Breaking Our Latin-1 Assumptions

Posted by Manish Goregaokar on January 15, 2017 in programming, unicode

So in my previous post I explored a specific (wrong) assumption that programmers tend to make about the nature of code points and text.

I was asked multiple times about other assumptions we tend to make. There are a lot. Most Latin-based scripts are simple, but most programmers spend their time dealing with Latin text so these complexities never come up.

I thought it would be useful to share my personal list of scripts that break our Latin-1 assumptions. This is a list I mentally check against whenever I am attempting to reason about text. I check if I’m making any assumptions that break in these scripts. Most of these concepts are independent of Unicode; so any program would have to deal with this regardless of encoding.

I again recommend going through eevee’s post, since it covers many related issues. Awesome-Unicode also has a lot of random tidbits about Unicode.

Anyway, here’s the list. Note that a lot of the concepts here exist in scripts other than the ones listed, these are just the scripts I use for comparing.

Arabic / Hebrew

Both Arabic and Hebrew are RTL scripts; they read right-to-left. This may even affect how a page is laid out, see the Hebrew Wikipedia.

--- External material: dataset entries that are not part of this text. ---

/-! ## Drain blocks (spec 13 R276-R278) -/

/-- An element written: domain, address, bit, width, value. -/
structure ElemWrite where
  dom  : Nat
  addr : Nat
  bit  : Nat
  bits : Nat
  val  : Nat

/-- The bytes of elements written over bytes that `under` gives by key. -/
def mergeWrites (under : Nat → Byte) (tab : LineTab) (ws : List ElemWrite) : List ((Nat × Bool) × Nat) :=
  ws.foldl (fun acc w =>
    let n := (w.bit + w.bits + 7) / 8
    let key (k : Nat) : Nat × Bool := tab.key w.dom (w.addr + k)
    let old (k : Nat) : Nat := match acc.find? fun x => x.1 == key k with
      | some x => x.2
      | none => (under (key k).1).toNat
    let whole := setBits ((List.range n).foldr (fun k v => old k + 256 * v) 0) w.bit w.bits w.val
    (List.range n).foldl (fun acc k => (key k, bitsOf whole (8 * k) 8) :: acc.filter fun x => x.1 != key k) acc) []

/-- Elements written as one event, once every line they touch is to be had; `k` follows in the state that holds them. -/
def State.writeElems (s : State) (w : Unit) (ws : List ElemWrite) (k : State → State) : OpOut :=
  let lines := rangeLines (ws.map fun x => (x.dom, x.addr, (x.bit + x.bits + 7) / 8))
  match s.engRanges w .write false (lineRanges lines) with
  | .bad f => .fail f
  | .pages ps => .pages ps
  | .wait s' => .wait s'
  | .ok s' ps =>
    let tab := lineTab lines ps
    let cells := (mergeWrites (memRead s'.mem) tab ws).map fun x => (x.1.1, x.1.2, BitVec.ofNat 8 x.2)
    -- the bits of the written elements, for a byte that another element shares
    let bits := mergeWrites (fun _ => 0) tab (ws.map fun x => { x with val := 2 ^ x.bits - 1 })
    let mask (key : Nat) : Byte := BitVec.ofNat 8 (((bits.find? fun x => x.1.1 == key).map (·.2)).getD 0)
    .done (k (s'.storeMasked w.who (some w.grid) false mask cells))

/-- Drain blocks of a row. -/
def blocksOf (n : Nat) : Nat := ceilDiv n 32

/-- AMAX register `n` of a core. -/
def State.amax (s : State) (core n : Nat) : Nat := ((assocGet s.eng.amax core []).getD n (0 : W32)).toNat
/-- AMAX register `n` of a core set. -/
def State.setAmax (s : State) (core n v : Nat) : State :=
  let old := assocGet s.eng.amax core []
  let regs := (List.range 16).map fun i => if i == n then BitVec.ofNat 32 v else old.getD i (0 : W32)
  { s with eng := { s.eng with amax := assocSet s.eng.amax core regs } }

/-- A block has been written: the operation goes on, or ends by `fin` after its last block, once its writes are performed.
(DEDUCED, log 62.) -/
def State.nextBlock (s : State) (t i : Nat) (o : TileOp) (total : Nat) (fin : State → State) : State :=
  let w := s.tileUnit t i
  if s.unitPending w.who then s.modHead t i fun o => { o with sent := true }
  else if o.next + 1 == total then fin s
  else (s.modHead t i fun o => { o with next := o.next + 1, sent := false }).engDone w

/-- The next block of an MDRAIN. (DEDUCED, log 60.) -/
def State.doDrain (s : State) (t i : Nat) (o : TileOp) : OpOut :=
  let M := dimM (o.f 8 4)
  let N := dimN (o.f 8 4)
  let nb := blocksOf N
  let row := o.next / nb
  let cols := (List.range (min 32 (N - 32 * (o.next % nb)))).map fun x => 32 * (o.next % nb) + x
  let T := s.tile t i
  let dctl := o.f 4 4
  let fmt := bitsOf dctl 0 8
  match s.operand t o 0x10 0x18 0x20 M N with
  | none => .wait s
  | some d =>
    let W := ceilDiv d.e1 d.lay.C * d.lay.C
    let draw (j : Nat) : RMode :=
      let p := d.stored row j
      rmodeOf (bitsOf dctl 12 3) (drawWord (s.grid (s.team t).grid).par.seed (BitVec.ofNat 16 (bitsOf dctl 16 16)) (p.1 * W + p.2))
    let accs := cols.map fun j => T.get row j
    let put (j v : Nat) : ElemWrite :=
      let e := d.elem row j
      ⟨d.dom, e.1, e.2, d.lay.bits, v⟩
    let out : List ElemWrite × FlagBits :=
      if isMx fmt then
        let r := mxBlock (elemFmt fmt) (fun x => draw (cols.getD x 0)) (accs.map fmtAcc.value)
        (⟨d.sdom, d.scale row (cols.headD 0), 0, 8, r.1⟩ :: (cols.zip r.2.1).map fun x => put x.1 x.2, r.2.2)
      else
        let rs := (cols.zip accs).map fun x =>
          (x.1, if T.int then drainInt fmt x.2 else drainFloat (elemFmt fmt) (draw x.1) s.peerNo x.2)
        (rs.map fun x => put x.1 x.2.1, rs.foldl (fun f x => f ||| x.2.2) 0)
    if o.sent then .done (s.nextBlock t i o (M * nb) fun s =>
      (if bitsOf dctl 15 1 == 1 then s.modTile t i fun T => { T with elems := [] } else s).endOp t i none)
    else s.writeElems (s.tileUnit t i) out.1 fun s =>
      let s := s.tileFlags t i out.2
      let core := (s.team t).core
      let sel := o.f 12 4
      let s := if bitsOf sel 4 1 == 1 then
          s.setAmax core (sel % 16) (amaxBlock T.int s.peerNo (s.amax core (sel % 16)) accs)
        else s
      s.nextBlock t i o (M * nb) fun s =>
        (if bitsOf dctl 15 1 == 1 then s.modTile t i fun T => { T with elems := [] } else s).endOp t i none

/-! ## Update blocks (spec 13 R279-R281) -/

/-- The constants of an update block. -/
def TileOp.consts (o : TileOp) : UpdConst :=
  let k (i : Nat) : Nat := o.f (0x40 + 4 * i) 4
  ⟨k 0, k 1, k 2, k 3, k 4, k 5, k 6, k 7, k 8, k 9⟩

/-- Global ranges reached for update although they may be poisoned. -/
def State.engRangesAny (s : State) (w : Unit) (rs : List (Nat × Nat × Nat)) : EngAcc :=
  reachRanges (fun s r => s.engGlobal w r.2.1 r.2.2 .merge) s rs

/-- Whether a unit may read every byte of ranges. -/
def State.engReadable (s : State) (ctx : Nat) (rs : List (Nat × Nat × Nat)) : Bool :=
  rs.all fun r => match s.unitRange ctx r.2.1 r.2.2 { rd := true } 5 with
    | .bad 2 => false
    | _ => true

/-- The word UPSTAT after `k` more failed elements. -/
def upstat (old k : Nat) (done : Bool) : Nat :=
  let n := min 65535 (bitsOf old 0 16 + k)
  n + (if n == 0 then 0 else 2 ^ 30) + (if done then 2 ^ 31 else 0)

/-- A block of an update whose bytes are all to be had: W, m, its scale, v, its scale and the BF16 copy, in this order. -/
def State.updBlock (s : State) (t i : Nat) (o : TileOp) (row col : Nat) (ps : List (Nat × Nat × Bool)) : State :=
  let keys := pieceKeys ps
  let byteAt (k : Nat) : Nat × Bool := keys.getD k (0, false)
  let nat (k n : Nat) : Nat := leNat ((List.range n).map fun x => memRead s.mem (byteAt (k + x)).1)
  let sick (k n : Nat) : Bool := (List.range n).any fun x => s.byteBad (byteAt (k + x)).1
  let x0 := row * o.f 12 4 + col
  let peer := s.peerNo
  let T := s.tile t i
  let scaleBad := sick 160 1 || sick 193 1
  let failed (e : Nat) : Bool := scaleBad || sick (4 * e) 4 || sick (128 + e) 1 || sick (161 + e) 1
  let res (e : Nat) : Nat × Nat × Nat × FlagBits :=
    updStep o.consts peer (T.get row (col + e)) (nat (4 * e) 4)
      (mxValue fmtE4m3 fmt32 peer (nat (128 + e) 1) (nat 160 1)) (mxValue fmtE5m2 fmt32 peer (nat (161 + e) 1) (nat 193 1))
  let good := (List.range 32).filter fun e => !failed e
  let bad := (List.range 32).filter failed
  let rs := good.map fun e => (e, res e)
  let bm := mxBlock fmtE4m3 (fun _ => .rne) (rs.map fun r => fmt32.value r.2.2.1)
  let bv := mxBlock fmtE5m2 (fun _ => .rne) (rs.map fun r => fmt32.value r.2.2.2.1)
  let bf := rs.map fun r => (r.1, fpConvert fmt32 fmtBf .rne peer r.2.1)
  let cellsAt (k n v : Nat) : List (Nat × Bool × Byte) :=
    (List.range n).map fun x => ((byteAt (k + x)).1, (byteAt (k + x)).2, BitVec.ofNat 8 (bitsOf v (8 * x) 8))
  let cells := (rs.flatMap fun r => cellsAt (4 * r.1) 4 r.2.1) ++
    ((good.zip bm.2.1).flatMap fun x => cellsAt (128 + x.1) 1 x.2) ++ cellsAt 160 1 bm.1 ++
    ((good.zip bv.2.1).flatMap fun x => cellsAt (161 + x.1) 1 x.2) ++ cellsAt 193 1 bv.1 ++
    (bf.flatMap fun x => cellsAt (194 + 2 * x.1) 2 x.2.1)
  let fl := rs.foldl (fun f r => f ||| r.2.2.2.2) (bf.foldl (fun f x => f ||| x.2.2) (bm.2.2 ||| bv.2.2))
  let w := s.tileUnit t i
  let s := s.storeCells w.who (some w.grid) cells
  let s := s.tileFlags t i fl
  -- failed elements: their moment bytes are poisoned, and each is an error entry
  let s := bad.foldl (fun s e =>
    let s := (s.spoil w (byteAt (128 + e))).spoil w (byteAt (161 + e))
    s.errorEntry (s.team t).grid 2 (BitVec.ofNat 64 (o.f 0x10 8 + 4 * (x0 + e)))) s
  if bad.isEmpty then s
  else
    let old := s.rdNat (scratchKey t (o.off + 0x68)) 4
    let s := s.blockWrite t (o.off + 0x68) (leBytes 4 (upstat old bad.length false))
    s.modHead t i fun o => { o with firstBad := some (o.firstBad.getD o.next) }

They both have a concept of letters changing how they look depending on where they are in the word. Hebrew has the “sofit” letters, which use separate code points. For example, Kaf (כ) should be typed as ך at the end of a word. Greek has something similar with the sigma.

In Arabic, the letters can have up to four different forms, depending on whether they start a word, end a word, are inside a word, or are used by themselves. These forms can look very different. They don’t use separate code points for this; however. You can see a list of these forms here

Arabic can get pretty tricky – the characters have to join up; and in cursive fonts (like those for Nastaliq), you get a lot of complex ligatures.

As I mentioned in the last post, U+FDFD (﷽), a ligature representing the Basamala, is also a character that breaks a lot of assumptions.

Indic scripts

Indic scripts are abugidas, where you have consonants with vowel modifiers. For example, क is “kə”, where the upside down “e” is a schwa, something like an “uh” vowel sound. You can change the vowel by adding a diacritic (e.g ); getting things like का (“kaa”) को (“koh”) कू (“koo”).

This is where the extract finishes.